According to the transition video generation method provided by the embodiment of the application, the execution main body can be a transition video generation device. In the embodiment of the present application, an apparatus for generating transition video executes a method for generating transition video as an example, and an apparatus for generating transition video provided in the embodiment of the present application is described.
An apparatus for transition video generation, as shown in fig. 3, the apparatus comprising:
a target frame acquiring module 301, configured to acquire a first target frame of a first video and a second target frame of a second video; a feature vector extraction module 302, configured to extract a first feature vector of a first target frame and a second feature vector of a second target frame, respectively; a transition image generation module 303, configured to fit a plurality of transition images according to the first feature vector and the second feature vector; and a transition video generating module 304, configured to generate a transition video according to the transition image.
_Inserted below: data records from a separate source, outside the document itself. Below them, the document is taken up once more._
-- ==== Sys2Proof/Laws/KeptTime.lean ====
section
/-! SUPPORT. What each operation of Machine/Time.lean keeps: the fuses, the life counters, the queue, and memory or its form. -/

namespace Sys2Proof.Machine

theorem noteUnsure_core (s : State) : SameAll (noteUnsure s) s := by simp [noteUnsure, SameAll]

@[simp] theorem noteUnsure_copies (s : State) : (noteUnsure s).lc.copies = s.lc.copies := (noteUnsure_core s).1

@[simp] theorem noteUnsure_life (s : State) : (noteUnsure s).fv.life = s.fv.life := (noteUnsure_core s).2.1

@[simp] theorem noteUnsure_pending (s : State) : (noteUnsure s).pending = s.pending := (noteUnsure_core s).2.2

theorem freeRate_core (s : State) : SameAll (freeRate s).2 s := ⟨rfl, rfl, rfl⟩

@[simp] theorem freeRate_copies (s : State) : (freeRate s).2.lc.copies = s.lc.copies := (freeRate_core s).1

@[simp] theorem freeRate_life (s : State) : (freeRate s).2.fv.life = s.fv.life := (freeRate_core s).2.1

@[simp] theorem freeRate_pending (s : State) : (freeRate s).2.pending = s.pending := (freeRate_core s).2.2

theorem acceptSample_core (off : Int) (clockId : W64) (s : State) : SameAll (acceptSample off clockId s) s := by simp [acceptSample, SameAll]

@[simp] theorem acceptSample_copies (off : Int) (clockId : W64) (s : State) : (acceptSample off clockId s).lc.copies = s.lc.copies := (acceptSample_core off clockId s).1

@[simp] theorem acceptSample_life (off : Int) (clockId : W64) (s : State) : (acceptSample off clockId s).fv.life = s.fv.life := (acceptSample_core off clockId s).2.1

@[simp] theorem acceptSample_pending (off : Int) (clockId : W64) (s : State) : (acceptSample off clockId s).pending = s.pending := (acceptSample_core off clockId s).2.2

theorem loseMaster_core (s : State) : SameAll (loseMaster s) s := by simp [loseMaster, SameAll]

@[simp] theorem loseMaster_copies (s : State) : (loseMaster s).lc.copies = s.lc.copies := (loseMaster_core s).1

@[simp] theorem loseMaster_life (s : State) : (loseMaster s).fv.life = s.fv.life := (loseMaster_core s).2.1

@[simp] theorem loseMaster_pending (s : State) : (loseMaster s).pending = s.pending := (loseMaster_core s).2.2

theorem takeSample_core (off : Int) (clockId : W64) (s : State) : SameAll (takeSample off clockId s) s := by simp [takeSample, SameAll]

@[simp] theorem takeSample_copies (off : Int) (clockId : W64) (s : State) : (takeSample off clockId s).lc.copies = s.lc.copies := (takeSample_core off clockId s).1

@[simp] theorem takeSample_life (off : Int) (clockId : W64) (s : State) : (takeSample off clockId s).fv.life = s.fv.life := (takeSample_core off clockId s).2.1

@[simp] theorem takeSample_pending (off : Int) (clockId : W64) (s : State) : (takeSample off clockId s).pending = s.pending := (takeSample_core off clockId s).2.2

theorem completeSync_core (clockId : W64) (t1 t2 corr : Nat) (s : State) : SameAll (completeSync clockId t1 t2 corr s) s := by simp [completeSync, SameAll]

@[simp] theorem completeSync_copies (clockId : W64) (t1 t2 corr : Nat) (s : State) : (completeSync clockId t1 t2 corr s).lc.copies = s.lc.copies := (completeSync_core clockId t1 t2 corr s).1

@[simp] theorem completeSync_life (clockId : W64) (t1 t2 corr : Nat) (s : State) : (completeSync clockId t1 t2 corr s).fv.life = s.fv.life := (completeSync_core clockId t1 t2 corr s).2.1

@[simp] theorem completeSync_pending (clockId : W64) (t1 t2 corr : Nat) (s : State) : (completeSync clockId t1 t2 corr s).pending = s.pending := (completeSync_core clockId t1 t2 corr s).2.2

theorem setPath_core (d : Int) (s : State) : SameAll (setPath d s) s := ⟨rfl, rfl, rfl⟩

@[simp] theorem setPath_copies (d : Int) (s : State) : (setPath d s).lc.copies = s.lc.copies := (setPath_core d s).1

@[simp] theorem setPath_life (d : Int) (s : State) : (setPath d s).fv.life = s.fv.life := (setPath_core d s).2.1

@[simp] theorem setPath_pending (d : Int) (s : State) : (setPath d s).pending = s.pending := (setPath_core d s).2.2

theorem reacquire_core (s : State) : SameAll (reacquire s) s := ⟨rfl, rfl, rfl⟩

@[simp] theorem reacquire_copies (s : State) : (reacquire s).lc.copies = s.lc.copies := (reacquire_core s).1

@[simp] theorem reacquire_life (s : State) : (reacquire s).fv.life = s.fv.life := (reacquire_core s).2.1

@[simp] theorem reacquire_pending (s : State) : (reacquire s).pending = s.pending := (reacquire_core s).2.2

theorem setCfg_core (v : W32) (s : State) : SameAll (setCfg v s) s := by simp [setCfg, SameAll]

@[simp] theorem setCfg_copies (v : W32) (s : State) : (setCfg v s).lc.copies = s.lc.copies := (setCfg_core v s).1

@[simp] theorem setCfg_life (v : W32) (s : State) : (setCfg v s).fv.life = s.fv.life := (setCfg_core v s).2.1

@[simp] theorem setCfg_pending (v : W32) (s : State) : (setCfg v s).pending = s.pending := (setCfg_core v s).2.2

theorem advanceTime_core (s : State) : SameAll (advanceTime s) s := by simp [advanceTime, SameAll]

@[simp] theorem advanceTime_copies (s : State) : (advanceTime s).lc.copies = s.lc.copies := (advanceTime_core s).1

@[simp] theorem advanceTime_life (s : State) : (advanceTime s).fv.life = s.fv.life := (advanceTime_core s).2.1

@[simp] theorem advanceTime_pending (s : State) : (advanceTime s).pending = s.pending := (advanceTime_core s).2.2

theorem writeShare_core (v : Nat) (s : State) : SameAll (writeShare v s) s := by simp [writeShare, SameAll]

@[simp] theorem writeShare_copies (v : Nat) (s : State) : (writeShare v s).lc.copies = s.lc.copies := (writeShare_core v s).1

@[simp] theorem writeShare_life (v : Nat) (s : State) : (writeShare v s).fv.life = s.fv.life := (writeShare_core v s).2.1

@[simp] theorem writeShare_pending (v : Nat) (s : State) : (writeShare v s).pending = s.pending := (writeShare_core v s).2.2

theorem noteUnsure_same (s : State) : SameMem (noteUnsure s) s := by simp [noteUnsure, SameMem]

@[simp] theorem noteUnsure_mem (s : State) : (noteUnsure s).mem = s.mem := noteUnsure_same s

theorem freeRate_same (s : State) : SameMem (freeRate s).2 s := rfl

@[simp] theorem freeRate_mem (s : State) : (freeRate s).2.mem = s.mem := freeRate_same s

theorem acceptSample_same (off : Int) (clockId : W64) (s : State) : SameMem (acceptSample off clockId s) s := by simp [acceptSample, SameMem]

@[simp] theorem acceptSample_mem (off : Int) (clockId : W64) (s : State) : (acceptSample off clockId s).mem = s.mem := acceptSample_same off clockId s

theorem loseMaster_same (s : State) : SameMem (loseMaster s) s := by simp [loseMaster, SameMem]

@[simp] theorem loseMaster_mem (s : State) : (loseMaster s).mem = s.mem := loseMaster_same s

theorem takeSample_same (off : Int) (clockId : W64) (s : State) : SameMem (takeSample off clockId s) s := by simp [takeSample, SameMem]

@[simp] theorem takeSample_mem (off : Int) (clockId : W64) (s : State) : (takeSample off clockId s).mem = s.mem := takeSample_same off clockId s

theorem completeSync_same (clockId : W64) (t1 t2 corr : Nat) (s : State) : SameMem (completeSync clockId t1 t2 corr s) s := by simp [completeSync, SameMem]

@[simp] theorem completeSync_mem (clockId : W64) (t1 t2 corr : Nat) (s : State) : (completeSync clockId t1 t2 corr s).mem = s.mem := completeSync_same clockId t1 t2 corr s

theorem setPath_same (d : Int) (s : State) : SameMem (setPath d s) s := rfl

@[simp] theorem setPath_mem (d : Int) (s : State) : (setPath d s).mem = s.mem := setPath_same d s

theorem reacquire_same (s : State) : SameMem (reacquire s) s := rfl

@[simp] theorem reacquire_mem (s : State) : (reacquire s).mem = s.mem := reacquire_same s

theorem setCfg_same (v : W32) (s : State) : SameMem (setCfg v s) s := by simp [setCfg, SameMem]

@[simp] theorem setCfg_mem (v : W32) (s : State) : (setCfg v s).mem = s.mem := setCfg_same v s

theorem advanceTime_same (s : State) : SameMem (advanceTime s) s := by simp [advanceTime, SameMem]

@[simp] theorem advanceTime_mem (s : State) : (advanceTime s).mem = s.mem := advanceTime_same s

theorem writeShare_same (v : Nat) (s : State) : SameMem (writeShare v s) s := by simp [writeShare, SameMem]

@[simp] theorem writeShare_mem (v : Nat) (s : State) : (writeShare v s).mem = s.mem := writeShare_same v s

end Sys2Proof.Machine
end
Optionally, the instruction receiving module is configured to receive a video switching instruction; and the target frame acquisition module is also used for responding to a video switching instruction, determining a current frame of the first video being played and taking the current frame as a first target frame, determining a head frame of the second video to be jumped and taking the head frame as a second target frame.
Optionally, the feature vector extraction module 302 is further configured to map the first target frame and the second target frame to an embedded layer with a preset dimension through a preset feature extraction network, so as to obtain a first feature vector corresponding to the first target frame and a second feature vector corresponding to the second target frame.
Optionally, the transition image generating module 303 is further configured to fit a plurality of target feature vectors that transition from the first feature vector to the second feature vector based on a preset fitting step; and generating a transition image corresponding to the target characteristic vector based on a preset generator for generating the countermeasure network.
Optionally, the feature vector extraction module 302 is further configured to input the first target frame and the second target frame into a trained transition image generation model, and extract a first feature vector of the first target frame and a second feature vector of the second target frame through the transition image generation model respectively; and the transition image generation module is also used for fitting a plurality of transition images according to the first characteristic vector and the second characteristic vector.
Optionally, the model obtaining module is configured to train the transition image generation model to obtain a trained transition image generation model, where the transition image generation model includes a feature extraction network, a feature fitting network, and a generation countermeasure network, which are connected in sequence; the model obtaining module is specifically used for obtaining a plurality of training samples, each training sample comprises a first sample image and a second sample image, and the first sample image and the second sample image are provided with category labels; training a rotating field image generation model by using a plurality of training samples; when the total loss of the transition image generation model is reduced to a preset threshold value, finishing training; wherein the total loss of the transition image generation model comprises the loss of the feature extraction network and the weighted sum value of the loss of the generation countermeasure network.
In the embodiment of the present application, first, a first target frame of a first video and a second target frame of a second video are acquired. Extracting the characteristic vectors of the two image frames, and fitting a plurality of visually vivid transition images by taking the two characteristic vectors as references respectively, wherein the transition images can be combined to generate corresponding transition videos so as to connect the two videos. Compared with the method that corresponding transition videos are recommended from the transition material library, the generated images are more fit to the two videos, and the storage space of the transition materials is reduced. Under the condition of improving the user experience, the maintenance time and cost caused by retraining after the transition materials are supplemented can be effectively reduced.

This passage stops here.